Our High Level Design has now been revised in order to incorporate additional fault tolerance features.
We had some concerns with our original design that even a minor failure within a disk shelf would lead to service failing over to that store’s passive copy. While that in itself isn’t an issue – there still shouldn’t be any user effect – it seemed sensible to revise the plan to ensure that a localised hardware failure would have the smallest possible impact on the system.
So now we intend to attach three (instead of two) D2700 disk enclosures to each mailbox server. The sizing exercise had shown us that we need fewer servers than anticipated so this actually represents a cost reduction too: more fault tolerance and at a lower cost!

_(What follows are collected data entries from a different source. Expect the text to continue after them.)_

theorem execBrmStepTimeout_kept (hs : Canonical s) {e} : Kept (execBrmStepTimeout e s) := by
  unfold execBrmStepTimeout
  split
  · refine kept_ite ?_ (kept_done hs)
    split
    · exact kept_done (failStep_canonical hs ..)
    · exact kept_ite (kept_done (failStep_canonical hs ..)) (kept_done hs)
  · exact kept_done hs

theorem execRouteStat_kept (hs : Canonical s) {k w} : Kept (execRouteStat k w s) := by
  unfold execRouteStat
  refine kept_done (issueB_canonical hs _ _ _ _ fun s hs => ?_)
  refine keptO_ite keptO_none ?_
  split
  · exact keptO_some (finish_canonical hs ..)
  · refine keptO_ite (keptO_some (finish_canonical hs ..)) ?_
    refine keptO_ite (keptO_some (finish_canonical hs ..)) ?_
    split
    · rename_i u h
      have hu := canonical_some (setVbytes_canonical hs _ _ _) h
      exact keptO_some (finish_canonical hu ..)
    · exact keptO_some (memFault_canonical hs ..)

theorem execBrmDirNextepWrite_kept (hs : Canonical s) {n v} : Kept (execBrmDirNextepWrite n v s) := by
  unfold execBrmDirNextepWrite
  refine kept_ite (kept_done (canonical_ite hs.fset hs)) ?_
  extract_lets +onlyGivenNames s1
  have hs1 : Canonical s1 := hs.fset.fset
  exact kept_done (canonical_ite (installDir_canonical hs1 _) hs1)

/-! ### Machine/Splice.lean -/

theorem execSpliceSendFragment_kept (hs : Canonical s) {e} : Kept (execSpliceSendFragment e s) := by
  unfold execSpliceSendFragment
  split
  · refine kept_ite ?_ (kept_done hs)
    extract_lets +onlyGivenNames rb due
    split
    · extract_lets +onlyGivenNames s1
      have hs1 : Canonical s1 := bump_canonical hs ..
      split
      · exact kept_done hs1
      · split
        · exact kept_done hs1
        · refine kept_ite (kept_done (taintEnd_canonical hs1 ..)) ?_
          split
          · exact kept_done (memFault_canonical hs1 ..)
          · rename_i u _ h
            have hu := canonical_map (engineRead_canonical hs1 _ _ _ _) h
            refine kept_done ?_
            exact checkStep_canonical (send_canonical (bump_canonical (putStep_canonical hu ..) ..) _) _
  · exact kept_done hs

theorem execSpliceRowReceive_kept (hs : Canonical s) {x} : Kept (execSpliceRowReceive x s) :=
  kept_done (spliceReceive_canonical hs _ _ _ _ _ (fun _ _ _ _ hs => landRow_canonical hs _ _ _))

theorem execSpliceAbortReceive_kept (hs : Canonical s) {x} : Kept (execSpliceAbortReceive x s) :=
  kept_done (spliceReceive_canonical hs _ _ _ _ _ (fun _ _ _ _ hs => landAbort_canonical hs _ _ _))

theorem execReturnResultReceive_kept (hs : Canonical s) {x} : Kept (execReturnResultReceive x s) :=
  kept_done (spliceReceive_canonical hs _ _ _ _ _ (fun _ _ _ _ hs => landResult_canonical hs _ _ _))

theorem execRouteRet_kept (hs : Canonical s) {k w} : Kept (execRouteRet k w s) := by
  unfold execRouteRet
  refine kept_done (issueB_canonical hs _ _ _ _ fun s hs => ?_)
  refine keptO_ite keptO_none ?_
  split
  · exact keptO_some (finish_canonical hs ..)
  · refine keptO_ite (keptO_some (finish_canonical hs ..)) ?_
    refine keptO_ite (keptO_some (finish_canonical hs ..)) ?_
    refine keptO_ite (keptO_some (memFault_canonical hs ..)) ?_
    split
    · exact keptO_some (memFault_canonical hs ..)
    · rename_i u _ h
      have hu := canonical_map (engineRead_canonical hs _ _ _ _) h
      refine keptO_ite (keptO_some (finish_canonical hu ..)) ?_
      refine keptO_ite (keptO_some (finish_canonical hu ..)) ?_
      refine keptO_ite (keptO_some (finish_canonical hu ..)) ?_
      exact keptO_some (startReturn_canonical (finish_canonical hu ..) ..)

theorem execReturnSendFragment_kept (hs : Canonical s) {e} : Kept (execReturnSendFragment e s) := by
  unfold execReturnSendFragment
  split
  · refine kept_ite ?_ (kept_done hs)
    extract_lets +onlyGivenNames rb due
    split
    · extract_lets +onlyGivenNames s1
      have hs1 : Canonical s1 := bump_canonical hs ..
      split
      · exact kept_done hs1
      · split
        · exact kept_done hs1
        · refine kept_ite (kept_done (taintEnd_canonical hs1 ..)) ?_
          split
          · exact kept_done (memFault_canonical hs1 ..)
          · rename_i u _ h
            have hu := canonical_map (engineRead_canonical hs1 _ _ _ _) h
            refine kept_done ?_
            exact checkStep_canonical (send_canonical (bump_canonical (putStep_canonical hu ..) ..) _) _
  · exact kept_done hs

Each enclosure contains 25 2½” 10k rpm 300GB SAS disks, giving us a total of 75 disks available to each mailbox server. These will be divided into 22 database LUNs, each utilising one disk from each of the three enclosures, to create a RAID5 array that can tolerate failure of either a single disk or a whole enclosure. This accounts for 66 of the 75 disks.
Transaction logs will be allocated two disks per enclosure, a total of six disks across the three disk shelves, provisioned as a RAID1+0 array. The remaining three disks will be used to create a two-disk recovery LUN (on which the inevitable ‘I’ve deleted half of my email’ restore tasks can take place) and a hot-spare that can operate across all three enclosures.